What was your biggest revelation during the creation process?
That we need to stop this obsession with categorizing people according to age, race, or gender. This was made super apparent through the course of the interviews, so it was a personal learning curve.
In one sentence, what is the most important takeaway you hope for readers to have from reading Face Values?
Beauty is as much about how you feel as how you look, and it’s available for us all.
What will be the biggest trends and developments that will impact the industry over the next 5-10 years?
Undoubtedly the diversity and inclusion development, which is finally taking hold in boardrooms now. Fashion advocate Bethann Hardison talks about this in the book and points to the fact that we’re starting to see a lot more representation happen behind the camera and on media mastheads 15 years after she first raised the issue. Another major shift, which comes on the back of the sustainability efforts, is the backlash to excessive consumption.
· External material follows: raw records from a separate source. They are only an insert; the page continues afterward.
/-- Once the byte of a write to 0xFF is served, now or before, the sensor's bank is that byte. -/
theorem sensorBank_of_served {s : State} {cmd : Word} {dev : DevAddr} {v : Word} {p : Transfer} {mask : BitVec 4} (hinv : ShadowInv s)
    (he : s.engine = .running cmd .await) (hb : s.bus = .pending (.write dev 0xFF#8 .one v) p) (hdev : dev = s.sensorAddr)
    (hmask : mask.getLsbD 0 = true) : v.setWidth 8 = (sensorServes mask (.write dev 0xFF#8 .one v) p s).sensorBank := by
  rw [sensorServes_bankSelect v mask p hdev, hmask]
  cases hp : p.b0 with
  | none => rfl
  | some b => simpa [ShadowInv, he, hb, hp] using hinv

section Pending

variable {i : Instr} {s : State} {r : Request} {p : Transfer}

theorem transportAnswers_sensorBank (a : Answer) (hwf : i.wf = true) (hreq : i.request s = some r) (hb : s.bus = .pending r p)
    (hr : r.writesBank = false) : (transportAnswers a s).sensorBank = s.sensorBank := by
  obtain e | ⟨b, e⟩ | ⟨mask, r', p', b, hb', e⟩ := transportAnswers_cases a s <;> rw [e]
  cases hb.symm.trans hb'
  exact sensorServes_sensorBank mask p hwf hreq hr

theorem transfersByte_sensorBank (k : Nat) (free : Byte) (hwf : i.wf = true) (hreq : i.request s = some r)
    (hb : s.bus = .pending r p) (hr : r.writesBank = false) : (transfersByte k free s).sensorBank = s.sensorBank := by
  obtain e | ⟨b, e⟩ | ⟨r', p', b, hb', e⟩ := transfersByte_cases k free s <;> rw [e]
  cases hb.symm.trans hb'
  exact sensorServes_sensorBank _ p hwf hreq hr

end Pending

theorem transportAnswers_shadowInv {s : State} (a : Answer) (hengine : EngineInv s) (hinv : ShadowInv s)
    (hreaches : BankWritesReachTheSensor s) : ShadowInv (transportAnswers a s) := by
  by_cases hpending : ∃ r p, s.bus = .pending r p
  · obtain ⟨r, p, hb⟩ := hpending
    obtain ⟨cmd, i, he, hd, hreq⟩ := await_of_pending hengine hb
    have hwf := wf_of_decode hd
    cases hr : r.writesBank with
    | false =>
      rw [transportAnswers_frame]
      exact shadowInv_withSensor_bus hinv he (by rw [hb]; rfl) hr (transportAnswers_request a s)
        (transportAnswers_sensorBank a hwf hreq hb hr)
    | true =>
      obtain ⟨dev, v, rfl⟩ := request_of_writesBank hwf hreq hr
      cases a with
      | ok free =>
        have hbank := sensorBank_of_served (mask := 0xF) hinv he hb (hreaches _ _ _ _ hb) rfl
        rw [transportAnswers_ok_write free hb]
        simpa [ShadowInv, State.withSensor, he] using hbank
      | fail took =>
        rw [transportAnswers_fail_write took hb]
        simp [ShadowInv, State.withSensor, he]
  · rw [transportAnswers_of_not_pending a (by simpa using hpending)]
    exact hinv

theorem transfersByte_shadowInv {s : State} (k : Nat) (free : Byte) (hengine : EngineInv s) (hinv : ShadowInv s)
    (hreaches : BankWritesReachTheSensor s) : ShadowInv (transfersByte k free s) := by
  by_cases hpending : ∃ r p, s.bus = .pending r p
  · obtain ⟨r, p, hb⟩ := hpending
    obtain ⟨cmd, i, he, hd, hreq⟩ := await_of_pending hengine hb
    have hwf := wf_of_decode hd
    cases hr : r.writesBank with
    | false =>
      rw [transfersByte_frame]
      exact shadowInv_withSensor_bus hinv he (by rw [hb]; rfl) hr (transfersByte_request k free s)
        (transfersByte_sensorBank k free hwf hreq hb hr)
    | true =>
      obtain ⟨dev, v, rfl⟩ := request_of_writesBank hwf hreq hr
      by_cases hleft : k < Width.one.bytes ∧ p.get k = none
      · obtain ⟨hk, hp⟩ := hleft
        obtain rfl : k = 0 := Nat.lt_one_iff.1 hk
        have hbank := sensorBank_of_served (mask := 1#4 <<< 0) hinv he hb (hreaches _ _ _ _ hb) rfl
        rw [transfersByte_write free hb hk hp]
        simpa [ShadowInv, State.withSensor, he, Transfer.set] using hbank
      · rw [transfersByte_write_nothing_left free hb (by rwa [not_and_or, not_lt] at hleft)]
        exact hinv
  · rw [transfersByte_of_not_pending k free (by simpa using hpending)]
    exact hinv

/-! ## The host and the step -/

theorem csrWrite_shadowInv {s : State} (c : Csr) (w : Word) (hinv : ShadowInv s) : ShadowInv (c.write w s) := by
  obtain e | ⟨v, e⟩ | ⟨he, hidle⟩ := csrWrite_cases c w s
  · rwa [e]
  · rw [e]
    exact hinv
  · have hagrees := (shadowInv_idle he).1 hinv
    obtain e | ⟨f, e⟩ | e | e | e := hidle <;> rw [e]
    · exact (shadowInv_start rfl).2 hagrees
    all_goals exact (shadowInv_idle he).2 hagrees

theorem perform_shadowInv {e : Event} {s t : State} (hengine : EngineInv s) (hinv : ShadowInv s)
    (hreaches : BankWritesReachTheSensor s) (h : perform e s = .next t) : ShadowInv t := by
  cases e with
  | engine => exact engineTurn_shadowInv hengine hinv h
  | host a =>
    obtain ⟨v, rfl⟩ | ⟨c, w, rfl⟩ := hostAccess_next h
    · exact hinv
    · exact csrWrite_shadowInv c w hinv
  | transport a =>
    cases h
    exact transportAnswers_shadowInv a hengine hinv hreaches
  | wire k free =>
    cases h
    exact transfersByte_shadowInv _ free hengine hinv hreaches
  | tick k =>
    cases h
    exact hinv
  | sensor bank reg v =>
    cases h
    unfold sensorChanges
    split_ifs <;> exact hinv
  | reset took k =>
    cases h
    exact (shadowInv_idle rfl).2 fun hvalid => Bool.noConfusion hvalid

/-- Settles O17: the shadow goes wrong only between the moment a byte reaches 0xFF and `write_byte`'s lines, which the invariant knows
of, and where it cannot tell, after a failed write, BANK_VALID is cleared. -/
theorem everyStepKeepsTheBankShadow : Obligations.EveryStepKeepsTheBankShadow := by
  intro s t hengine hinv hreaches h
  obtain ⟨u, hu, rfl⟩ := step_next h
  have hkept : ShadowInv u := perform_shadowInv hengine hinv hreaches hu
  exact ⟨hkept, fun he => (shadowInv_idle he).1 hkept⟩

end Sys2Proof.Machine
end

section
/-! PROOFS. Decode and encode agree (spec/30_encoding.md R90 to R95, R97): a word is a command's encoding exactly where its fields
spell that command, and each check of R92 names exactly its words. -/

namespace Sys2Proof

/-! ## The fields of a command's word -/

/-- The fields of `w` spell command `i`: it is the one its opcode and form flag name, and a field it does not use is 0 (R94, R95).
RSV is left aside. -/
def SpellsCommand (w : Word) (i : Instr) : Prop :=
  ∃ usesReg usesImm, commandOf (opcField w).toNat (formField w) (regField w) (immField w) = some (i, usesReg, usesImm) ∧
    (usesReg = false → regField w = 0) ∧ (usesImm = false → immField w = 0)

open Laws.EncodedOpcode in
/-- The checks 1 and 2 of R92 pass for every command's word. -/
theorem encodedOpcode (i : Instr) : Laws.EncodedOpcode.Statement i :=
  match i with
  | .decTimeout => decTimeout | .encTimeout => encTimeout | .macroPeriod => macroPeriod | .mclkToUs => mclkToUs
  | .usToMclk => usToMclk | .seqDecode => seqDecode | .vcselDec => vcselDec | .vcselEncPre => vcselEncPre
  | .vcselEncFinal => vcselEncFinal | .stepTimeouts => stepTimeouts | .budgetGet => budgetGet | .budgetSet => budgetSet
  | .srlEnc => srlEnc | .srlDec => srlDec | .guardArm => guardArm | .guardCheck => guardCheck
  | .timeoutOccurred => timeoutOccurred | .rd8 r => rd8 r | .rd8Cap r => rd8Cap r | .rd16 r => rd16 r | .rd32 r => rd32 r
  | .wr8 r b => wr8 r b | .wr8Sv r => wr8Sv r | .wr16 r => wr16 r | .wr32 r => wr32 r | .pollNz r m => pollNz r m
  | .pollZ r m => pollZ r m | .seqRun => seqRun | .setAddr r a => setAddr r a

/-- A row of R94 makes the word packed from it spell its command. -/
theorem spellsCommand_pack {opc reg imm : Byte} {f usesReg usesImm : Bool} {i : Instr}
    (h : commandOf opc.toNat f reg imm = some (i, usesReg, usesImm)) (hreg : usesReg = false → reg = 0)
    (himm : usesImm = false → imm = 0) : SpellsCommand (pack opc reg imm f) i :=
  ⟨usesReg, usesImm, by simpa using h, by simpa using hreg, by simpa using himm⟩

/-- Every command's word spells that command: each has its row in R94. -/
theorem spellsCommand_encode (i : Instr) : SpellsCommand (encode i) i := by
  cases i <;> exact spellsCommand_pack rfl (by simp) (by simp)

/-- Each row of R94: the command it names is encoded with that row's opcode and flag, and with the fields the row uses. -/
theorem encode_of_commandOf {opc reg imm : Byte} {f usesReg usesImm : Bool} {i : Instr}
    (h : commandOf opc.toNat f reg imm = some (i, usesReg, usesImm)) (hreg : usesReg = false → reg = 0)
    (himm : usesImm = false → imm = 0) : encode i = pack opc reg imm f := by
  -- The opcode as a number, so that the rows of `commandOf` give it its values.
  have hopc : opc = BitVec.ofNat 8 opc.toNat := by simp
  rw [hopc]
  generalize opc.toNat = n at h
  unfold commandOf at h
  split at h <;> cases h <;> simp_all [encode]

/-- R90 to R95 in one: a word is a command's encoding exactly where RSV is 0 and its fields spell the command. -/
theorem encode_eq_iff (w : Word) (i : Instr) : encode i = w ↔ rsvField w = 0 ∧ SpellsCommand w i := by
  constructor
  · rintro rfl
    exact ⟨(encodedOpcode i).1, spellsCommand_encode i⟩
  · rintro ⟨hrsv, _, _, hrow, hreg, himm⟩
    rw [encode_of_commandOf hrow hreg himm, pack_fields hrsv]

/-! ## What the checks decide -/

/-- Check 1 of R92. -/
theorem decode_unlisted {w : Word} (h : opcodes.contains (opcField w).toNat = false) : decode w = .error .reservedOpcode := by
  simp only [decode, h, Bool.not_false, if_true]

/-- Check 2 of R92. -/
theorem decode_reserved {w : Word} (h : opcodes.contains (opcField w).toNat = true) (hrsv : rsvField w ≠ 0) :
    decode w = .error .reservedBits := by
  simp only [decode, h, Bool.not_true, Bool.false_eq_true, if_false, if_pos hrsv]

/-- Check 3 of R92. -/
theorem decode_unspelled {w : Word} (h : opcodes.contains (opcField w).toNat = true) (hrsv : rsvField w = 0)
    (hspell : ∀ i, ¬ SpellsCommand w i) : decode w = .error .unusedField := by
  simp only [decode, h, hrsv, Bool.not_true, Bool.false_eq_true, if_false, ne_eq, not_true_eq_false]
  split
  · rfl
  · next i usesReg usesImm hrow =>
    refine if_pos (by_contra fun hzero => hspell i ⟨usesReg, usesImm, hrow, ?_⟩)
    simp_all

/-- Check 4 of R92, the last: a command's word is refused only where R97 excludes its register. -/
theorem decode_encode (i : Instr) : decode (encode i) = if i.wf then .ok i else .error .registerRange := by
  obtain ⟨hrsv, hopc⟩ := encodedOpcode i
  obtain ⟨usesReg, usesImm, hrow, hreg, himm⟩ := spellsCommand_encode i
  have hzero : ((!usesReg && regField (encode i) != 0) || (!usesImm && immField (encode i) != 0)) = false := by
    cases usesReg <;> cases usesImm <;> simp_all
  simp only [decode, hopc, hrsv, hrow, hzero, Bool.not_true, Bool.false_eq_true, if_false, ne_eq, not_true_eq_false]

/-- Every word and what becomes of it: the first check of R92 that fails, or its command. -/
theorem decode_cases (w : Word) :
    (opcodes.contains (opcField w).toNat = false ∧ decode w = .error .reservedOpcode) ∨
    (opcodes.contains (opcField w).toNat = true ∧ rsvField w ≠ 0 ∧ decode w = .error .reservedBits) ∨
    (opcodes.contains (opcField w).toNat = true ∧ rsvField w = 0 ∧ (∀ i, encode i ≠ w) ∧ decode w = .error .unusedField) ∨
    (∃ i, encode i = w ∧ i.wf = false ∧ decode w = .error .registerRange) ∨
    ∃ i, encode i = w ∧ i.wf = true ∧ decode w = .ok i := by
  by_cases hcmd : ∃ i, encode i = w
  · obtain ⟨i, rfl⟩ := hcmd
    cases hwf : i.wf with
    | false => exact .inr (.inr (.inr (.inl ⟨i, rfl, hwf, by simp [decode_encode, hwf]⟩)))
    | true => exact .inr (.inr (.inr (.inr ⟨i, rfl, hwf, by simp [decode_encode, hwf]⟩)))
  · have hnone : ∀ i, encode i ≠ w := not_exists.1 hcmd
    cases hopc : opcodes.contains (opcField w).toNat with
    | false => exact .inl ⟨rfl, decode_unlisted hopc⟩
    | true =>
      by_cases hrsv : rsvField w = 0
      · have hspell : ∀ i, ¬ SpellsCommand w i := fun i hi => hnone i ((encode_eq_iff w i).2 ⟨hrsv, hi⟩)
        exact .inr (.inr (.inl ⟨rfl, hrsv, hnone, decode_unspelled hopc hrsv hspell⟩))
      · exact .inr (.inl ⟨rfl, hrsv, decode_reserved hopc hrsv⟩)

/-- A word decodes to a command exactly where it is that command's encoding and the command is well formed. -/
theorem decode_eq_ok_iff {w : Word} {i : Instr} : decode w = .ok i ↔ encode i = w ∧ i.wf = true := by
  constructor
  · intro h
    obtain ⟨-, e⟩ | ⟨-, -, e⟩ | ⟨-, -, -, e⟩ | ⟨j, -, -, e⟩ | ⟨j, hw, hwf, e⟩ := decode_cases w
    all_goals cases h.symm.trans e
    exact ⟨hw, hwf⟩
  · rintro ⟨rfl, hwf⟩
    simp [decode_encode, hwf]

theorem decode_eq_reservedOpcode_iff {w : Word} :
    decode w = .error .reservedOpcode ↔ opcodes.contains (opcField w).toNat = false := by
  refine ⟨fun h => ?_, decode_unlisted⟩
  obtain ⟨hopc, -⟩ | ⟨-, -, e⟩ | ⟨-, -, -, e⟩ | ⟨i, -, -, e⟩ | ⟨i, -, -, e⟩ := decode_cases w
  · exact hopc
  all_goals cases h.symm.trans e

theorem decode_eq_reservedBits_iff {w : Word} :
    decode w = .error .reservedBits ↔ opcodes.contains (opcField w).toNat = true ∧ rsvField w ≠ 0 := by
  refine ⟨fun h => ?_, fun ⟨hopc, hrsv⟩ => decode_reserved hopc hrsv⟩
  obtain ⟨-, e⟩ | ⟨hopc, hrsv, -⟩ | ⟨-, -, -, e⟩ | ⟨i, -, -, e⟩ | ⟨i, -, -, e⟩ := decode_cases w
  case inr.inl => exact ⟨hopc, hrsv⟩
  all_goals cases h.symm.trans e

theorem decode_eq_unusedField_iff {w : Word} :
    decode w = .error .unusedField ↔
      opcodes.contains (opcField w).toNat = true ∧ rsvField w = 0 ∧ ∀ i, encode i ≠ w := by
  refine ⟨fun h => ?_, fun ⟨hopc, hrsv, hnone⟩ =>
    decode_unspelled hopc hrsv fun i hi => hnone i ((encode_eq_iff w i).2 ⟨hrsv, hi⟩)⟩
  obtain ⟨-, e⟩ | ⟨-, -, e⟩ | ⟨hopc, hrsv, hnone, -⟩ | ⟨i, -, -, e⟩ | ⟨i, -, -, e⟩ := decode_cases w
  case inr.inr.inl => exact ⟨hopc, hrsv, hnone⟩
  all_goals cases h.symm.trans e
So consumers realizing that they can simply stop buying every new product that hits the shelves. This is being helped by the trend for skintellectuals who pride themselves on researching products, ingredients, and formulations, so they’re able to resist the lure of marketing and especially influencer marketing. I think we will see a lot more regulations around this as well as a generation of consumers who just don’t want to consume as much. I see it a lot in fashion and I think it will bring more creativity and self-expression back as opposed to just shopping. And on that note, I’m really intrigued by the world of digital representations, filters, avatars, and the metaverse. The idea of an alternate reality is already present in gaming culture and, although I’m very much a sensorial, tactile person, I’m also fascinated by how that might manifest itself in a futuristic landscape. In retail for example—maybe Smellavision’s time has come!